Avec une économie mondiale soumise à de vastes mouvements tectoniques, la géographie planétaire des risques est de plus en plus dure à appréhender pour les multinationales. 2017 s’annonce pour elles comme « une année d’incertitude aiguë », selon l’expression du cabinet de conseil britannique Control Risks, qui a choisi d’intituler ainsi sa nouvelle carte mondiale des risques, publiée lundi 12 décembre.

Le vote en faveur du Brexit et, plus récemment, la victoire du républicain Donald Trump à l’élection présidentielle américaine sont les manifestations les plus éclatantes d’une recomposition politique à même de bouleverser les grands équilibres mondiaux. « On a le sentiment très fort qu’un changement systémique est à l’œuvre dans la façon dont le monde fonctionne », décrit Charles Hecker, directeur associé du cabinet, selon lequel ces récents événements pourraient être « source de fortes perturbations pour les entreprises ».

La stabilité géopolitique, l’ouverture des échanges, l’idéal démocratique-libéral… tous ces « accélérateurs de business » sont confrontés à un processus d’« érosion », constate Control Risks. Outre la montée d’un populisme susceptible d’entraîner un repli nationaliste et, partant, de peser sur la dynamique du commerce mondial, le cabinet pointe la persistance de la menace terroriste. Les coups portés à l’organisation Etat islamique pourraient accélérer la dispersion de ses « membres » tout autour du globe. Face à cette fragmentation du danger, « la réponse au terrorisme devient de plus en plus difficile pour les entreprises », note Control Risks.

Le « défi » de la cybersécurité

Parmi les tendances auxquelles les grands groupes mondiaux doivent se montrer attentifs figure aussi la complexité croissante du paysage cybersécuritaire. « On assiste à une montée du nationalisme des données, qui est l’expression cybernétique du nationalisme économique », relève M. Hecker. En témoigne la multiplication des législations sur la protection des données, contradictoires si ce n’est concurrentes, entre les Etats-Unis, l’Europe, la Chine ou la Russie : « Un gros défi pour l’e-commerce et les entreprises multinationales qui doivent s’y soumettre. »
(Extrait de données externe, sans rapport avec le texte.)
-- ==== Sys2Proof/Certificates/Slice0/Obligations.lean ====
section
/-! DEFINITION. The statements about the part. A result is stated as the next state the command answers: the frame reads
`t = { s with … }`, so that every field not named there is as before. -/

open Sys2Proof Sys2Proof.Machine

/-! ### The step and the requests -/

/-- The command at the front of the queue is run on the state with the queue's rest; on an empty queue the part idles (the
model's own queue, log entries 2 and 22). -/
def Obligations.StepRunsTheFrontCommand : Prop :=
  (∀ s c rest, s.pending = c :: rest → step s = exec c { s with pending := rest }) ∧
    ∀ s, s.pending = [] → step s = .next s

/-- Every command answers a next state, whatever the state, and leaves the queue of commands alone. Both are the model's
form, not the spec's words: a command whose event is not due is not taken and answers the state unchanged (log entry 1, read
from R130), and the queue is the model's own field, of which the part has none (log entry 22, DESIGN CHOICE). -/
def Obligations.EveryCommandAnswersNext : Prop :=
  ∀ c s, ∃ t, exec c s = .next t ∧ t.pending = s.pending

/-- A request in process is answered in its completion event: BUSY falls, one reply of at most 255 result bytes becomes
pending or, after a port reset, is discarded; a refusal has no results and changes nothing but the port (R174, R176, R181,
R192). REMOVE_LINK with an undefined disposal is completed by REMOVE_LINK with KEEP (log entry 5). -/
def Obligations.EveryRequestIsAnswered : Prop :=
  ∀ s r d, Taking s r d →
    ∃ t code results, exec (completionOf r) s = .next t ∧ Replied s t (kindOf r) d code results ∧ results.length ≤ 255 ∧
      (code ≠ .ok → code ≠ .adjusted → results = [] ∧ t = { s with port := t.port })

/-- A well-formed request's frame has the length its kind requires, and its payload decodes to the request (section 12.3,
R193). -/
def Obligations.RequestPayloadsDecodeBack : Prop :=
  ∀ r : Request, r.wellFormed = true →
    kindLength (kindOf r) = some (encodeRequest r).length ∧ decodeRequest (kindOf r) (encodeRequest r) = some r

/-! ### The Request Port -/

/-- SS falls: the image is the status octet, bit by bit, and the pending reply, which MISO shifts out before zeros (R171,
R175); while PORTRESET is high no transaction begins, and MISO shifts out zeros (R180). MISO is three-state while SS is high
and driven while it is low (R171, section 8). With SS low already nothing is taken (log entry 1). -/
def Obligations.TransactionStartFixesTheImage : Prop :=
  (∀ p : LinkPhase, misoPin p = .threeState ↔ p = .idle) ∧
  (∀ s, s.port.phase ≠ .idle → exec .transactionStart s = .next s) ∧
  ∀ s, s.port.phase = .idle →
    (s.port.portReset = false →
      ∃ o : Byte,
        exec .transactionStart s =
            .next { s with port := { s.port with phase := .transaction ⟨o, s.port.pendingReply, false⟩ } } ∧
          misoPin (.transaction ⟨o, s.port.pendingReply, false⟩) =
            .shifting
              (o :: s.port.pendingReply.toList.flatMap fun r =>
                [r.kind, replyCodeByte r.code, BitVec.ofNat 8 r.results.length] ++ r.results) ∧
          o.getLsbD 7 = s.port.inProcess.isSome ∧ o.getLsbD 6 = s.port.pendingReply.isSome ∧
          o.getLsbD 5 = s.out.attn ∧ o.getLsbD 4 = s.port.rejected ∧ o.getLsbD 3 = s.port.replyLost ∧
          o.getLsbD 2 = s.clock.valid ∧ o.getLsbD 1 = s.planner.pass.isSome ∧ o.getLsbD 0 = s.planner.stale) ∧
      (s.port.portReset = true →
        exec .transactionStart s = .next { s with port := { s.port with phase := .ignored } } ∧
          misoPin .ignored = .shifting [])

/-- SS rises after a frame of no whole byte or of the NOP kind: MISO carried the image and then zeros, and the reply of the
image is settled: after a full fetch REPLY_LOST is cleared, and the reply consumed unless it was replaced since; else
nothing is consumed (R171, R172, R173). The record of MISO is the model's own (log entry 11). -/
def Obligations.NopFrameFetchesTheReply : Prop :=
  ∀ s tr bytes spare, s.port.phase = .transaction tr → (∀ k ∈ bytes.head?, k = 0#8) →
    ∃ m : List Byte,
      exec (.frameEnd bytes spare) s =
          .next
            { s with
              port :=
                { s.port with
                  phase := .idle
                  miso := some m
                  pendingReply :=
                    if (∃ r ∈ tr.reply.toList, 4 + r.results.length ≤ bytes.length) ∧ tr.replaced = false then none
                    else s.port.pendingReply
                  replyLost :=
                    if ∃ r ∈ tr.reply.toList, 4 + r.results.length ≤ bytes.length then false
                    else s.port.replyLost } } ∧
        m.length = bytes.length ∧
        ∀ i, i < bytes.length →
          m.getD i 0 =
            (tr.status :: tr.reply.toList.flatMap fun r =>
              [r.kind, replyCodeByte r.code, BitVec.ofNat 8 r.results.length] ++ r.results).getD i 0

/-- SS rises after any other frame. `p` is the port after the fetch alone, as a NOP frame of as many bytes leaves it. The
first case that applies decides: BUSY rejects the frame; a frame cut short or declaring more than 96 bytes is answered
BAD_LENGTH, an unknown kind UNKNOWN_KIND, a wrong length for the kind BAD_LENGTH, each reply replacing a pending one with
REPLY_LOST; else the request is handed on and the port is BUSY (R173, R174, R191). Where no transaction stands, the frame is
discarded whatever it holds, with no reply and no flag: after a transaction was cut off, and where SS fell while PORTRESET was
high, MISO having carried zeros (R180). The record of MISO is the model's own (log entry 11). With SS high nothing is taken
(log entry 1). -/
def Obligations.FrameEndJudgesTheFrame : Prop :=
  (∀ s bytes spare,
    (s.port.phase = .cutOff →
      exec (.frameEnd bytes spare) s = .next { s with port := { s.port with phase := .idle, miso := none } }) ∧
    (s.port.phase = .ignored →
      exec (.frameEnd bytes spare) s =
        .next
          { s with port := { s.port with phase := .idle, miso := some (List.replicate bytes.length 0#8) } }) ∧
    (s.port.phase = .idle → exec (.frameEnd bytes spare) s = .next s)) ∧
  ∀ s tr p kind rest spare, s.port.phase = .transaction tr → kind ≠ 0#8 →
    exec (.frameEnd (List.replicate (rest.length + 1) 0#8) []) s = .next { s with port := p } →
    ∃ q, exec (.frameEnd (kind :: rest) spare) s = .next { s with port := q } ∧
      if p.inProcess.isSome then q = { p with rejected := true }
      else if rest = [] ∨ 96 < (rest.headD 0).toNat ∨ rest.length < 1 + (rest.headD 0).toNat then
        q = { p with rejected := false, pendingReply := some ⟨kind, .badLength, []⟩,
                     replyLost := p.replyLost || p.pendingReply.isSome }
      else
        match kindLength kind with
        | none =>
          q = { p with rejected := false, pendingReply := some ⟨kind, .unknownKind, []⟩,
                       replyLost := p.replyLost || p.pendingReply.isSome }
        | some n =>
          if (rest.headD 0).toNat = n then
            ∃ r, decodeRequest kind ((rest.drop 1).take n) = some r ∧
              q = { p with rejected := false, inProcess := some ⟨r, false⟩ }
          else
            q = { p with rejected := false, pendingReply := some ⟨kind, .badLength, []⟩,
                         replyLost := p.replyLost || p.pendingReply.isSome }

/-- PORTRESET rises: the pending reply and the port flags go, a transaction in progress is cut off, a request in process
stays with its reply to be discarded, every present hold is dropped with PORT_RESET, the Planner becomes stale when one of
them was FIRM, and the levels are derived again. PORTRESET falls: only its level changes (R46, R180). -/
def Obligations.PortResetClearsThePort : Prop :=
  (∀ s, exec .portresetFall s = .next { s with port := { s.port with portReset := false } }) ∧
  ∀ s, s.port.portReset = false →
    ∃ t, exec .portReset s = .next t ∧
      t = { s with port := t.port, holds := t.holds, planner := t.planner, out := t.out } ∧
      t.port =
        { s.port with
          portReset := true, pendingReply := none, rejected := false, replyLost := false
          inProcess := s.port.inProcess.map fun q => ⟨q.request, true⟩
          phase := match s.port.phase with
            | .transaction _ => .cutOff
            | p => p } ∧
      (∀ T : Tuner, t.holds.at T =
        if (s.holds.at T).hold.isSome then ⟨none, .portReset⟩ else s.holds.at T) ∧
      t.planner =
        { s.planner with
          stale := s.planner.stale || (firmHold s .tuner0).isSome || (firmHold s .tuner1).isSome } ∧
      OutputsSettled t

/-- The levels, where they are settled: REC lines (R150), WAKE (R151), the causes (R182) with YIELD (R45, R152), ATTN (R184)
and the wake request (R185). YIELD: some tuner carries a SOFT hold, and a SCHEDULED booking's current placement names the
tuner, is not held back, has not lapsed, has reached its yield instant and conflicts with the hold: its showing has a route
that holds the tuner, and the key differs or the streams are above the limit. -/
def Obligations.LevelsFollowTheirRules : Prop :=
  ∀ s, OutputsSettled s →
    (∀ T : Tuner, (match T with | .tuner0 => s.out.rec0 | .tuner1 => s.out.rec1) = true ↔
      ∃ e ∈ occupied s, e.2.state = .recording ∧ ∃ r ∈ e.2.running.toList, r.tuner = T) ∧
    (s.out.wake = true ↔
      s.hostAwake = false ∧
        ((∃ e ∈ occupied s, ∃ p ∈ (currentPlacement e.2).toList, e.2.heldBack = false ∧
            reached s (lapsePoint e.2) = false ∧ reached s (p.openAt - s.policy.wakeLead) = true) ∨
          (∃ e ∈ occupied s, e.2.state = .starting) ∨ s.out.wakeRequest = true)) ∧
    (s.out.causes.startWaiting = true ↔ ∃ e ∈ occupied s, e.2.state = .starting) ∧
    (s.out.causes.clash = true ↔ ∃ e ∈ occupied s, e.2.clashMark = true) ∧
    (s.out.causes.ended = true ↔ ∃ e ∈ occupied s, e.2.state.isFinished = true) ∧
    (s.out.causes.clock = true ↔ s.clock.valid = false ∨ s.clock.stepped = true) ∧
    (s.out.causes.linkNote = true ↔
      ∃ e ∈ occupiedLinks s, e.2.noteLimit = true ∨ e.2.noteTableFull = true) ∧
    (s.out.causes.yield = true ↔
      ∃ e ∈ occupied s, ∃ p ∈ (currentPlacement e.2).toList, ∃ hold ∈ (softHold s p.tuner).toList,
        e.2.heldBack = false ∧ reached s (lapsePoint e.2) = false ∧
          reached s (p.openAt - s.policy.yieldLead) = true ∧
          ∃ v ∈ (showingNamed e.2 p.kind.used).toList, ∃ route ∈ (resolve s v.channel).toList,
            route.eligible.has p.tuner = true ∧
              (route.key ≠ hold.key ∨ s.policy.streamLimit < (countedOn s p.tuner none).length + 1 + 1)) ∧
    (s.out.attn = true ↔
      ∃ c ∈ (PerCause.toList s.out.causes).zip (PerCause.toList s.routings), c.1 = true ∧ c.2 ≠ .off) ∧
    (s.out.wakeRequest = true ↔
      ∃ c ∈ (PerCause.toList s.out.causes).zip (PerCause.toList s.routings), c.1 = true ∧ c.2 = .attnWake)

/-! ### The Booking Table -/

/-- ADD_BOOKING creates a booking: with values that are not refused, a free slot, no duplicate and a latest core end that
lies ahead, the lowest free slot holds the record of R12 under its next tag, the Planner is stale, and the reply carries the
handle, ADJUSTED when a field was clamped (R4, R5, R11, R12). -/
def Obligations.AddBookingCreatesTheRecord : Prop :=
  ∀ s f d slot, Taking s (.addBooking f) d → AddAccepted f →
    slot < s.bookings.length → bookingAt s slot = none → (∀ i, i < slot → (bookingAt s i).isSome = true) →
    ¬ DuplicateShowings s none (clampedAdd f).primary (clampedAdd f).alternative →
    (s.clock.valid = true →
      s.clock.seconds < latestCoreEnd (clampedAdd f).primary (clampedAdd f).alternative) →
    ∃ t, exec .addBooking s = .next t ∧
      t = { s with
            bookings := s.bookings.set slot
              ⟨nextBookingTag s slot, some
                { origin := .manual, link := none, isRepeat := false, primary := (clampedAdd f).primary,
                  alternative := (clampedAdd f).alternative, episode := f.episode, prePad := min 7200 f.prePad,
                  postPad := min 7200 f.postPad, priority := min 7 f.priority, follow := (clampedAdd f).follow,
                  runningStatus := .unknown, extensionUsed := 0, version := 0, state := .scheduled,
                  finishReason := none, installed := none, heldBack := false, lateStart := false,
                  clashMark := false, running := none, startStamp := none, endStamp := none,
                  confirmTimer := none, closeReached := false }⟩
            planner := { s.planner with stale := true }, port := t.port, out := t.out } ∧
      OutputsSettled t ∧
      Replied s t 0x10#8 d (acceptedCode (decide (clampedAdd f ≠ f)))
        [BitVec.ofNat 8 slot, BitVec.ofNat 8 (nextBookingTag s slot)]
Cet environnement mouvant n’a pas conduit le cabinet à modifier sensiblement son planisphère des risques par rapport aux années précédentes. Ceux-ci se déclinent en risques sécuritaires (vol, fraude, kidnapping, expropriation…) et géopolitiques (corruption, insécurité judiciaire, instabilité institutionnelle, sanctions…).

« Menaces politique »

Les cartes établies ci-dessus par Le Monde en se fondant sur les données transmises par le consultant montrent qu’une fois encore les régions les plus dynamiques sont toujours parmi les plus tendues. C’est le cas pour une bonne partie de l’Afrique, mais aussi pour la Chine, où le risque est jugé bas au plan sécuritaire, mais plus préoccupant au niveau politique. Une Europe à faible croissance se présente, elle, comme nettement moins périlleuse pour les sociétés, tout comme les Etats-Unis, le Canada ou l’Australie.

« Le risque arrive en Europe », estime pourtant le cabinet. En France notamment, le milieu des affaires devrait connaître une année d’« incertitude accrue ». Tablant sur une victoire du candidat de la droite, le libéral François Fillon, Control Risks tire pourtant une conclusion mitigée pour les entreprises : il estime que son programme résolument « pro-business » pourrait susciter d’importants troubles sociaux dans les mois suivant le scrutin et perturber la bonne marche des affaires.

Le tableau pour 2017 serait donc plus équivoque que ne le laisse penser, au premier regard, la mappemonde des risques. Pour les compagnies, la distinction entre des marchés domestiques perçus comme sûrs et des marchés plus lointains semés d’embûches devient « minime » : plus aucune zone n’est parfaitement à l’abri des « menaces politique, cybernétique et terroriste », assène le consultant. Les entreprises sont prévenues : l’année qui arrive, affirme Richard Fenning, patron de Control Risks, sera pour elles « l’une des plus difficiles en matière de prise de décision stratégique depuis la fin de la guerre froide ».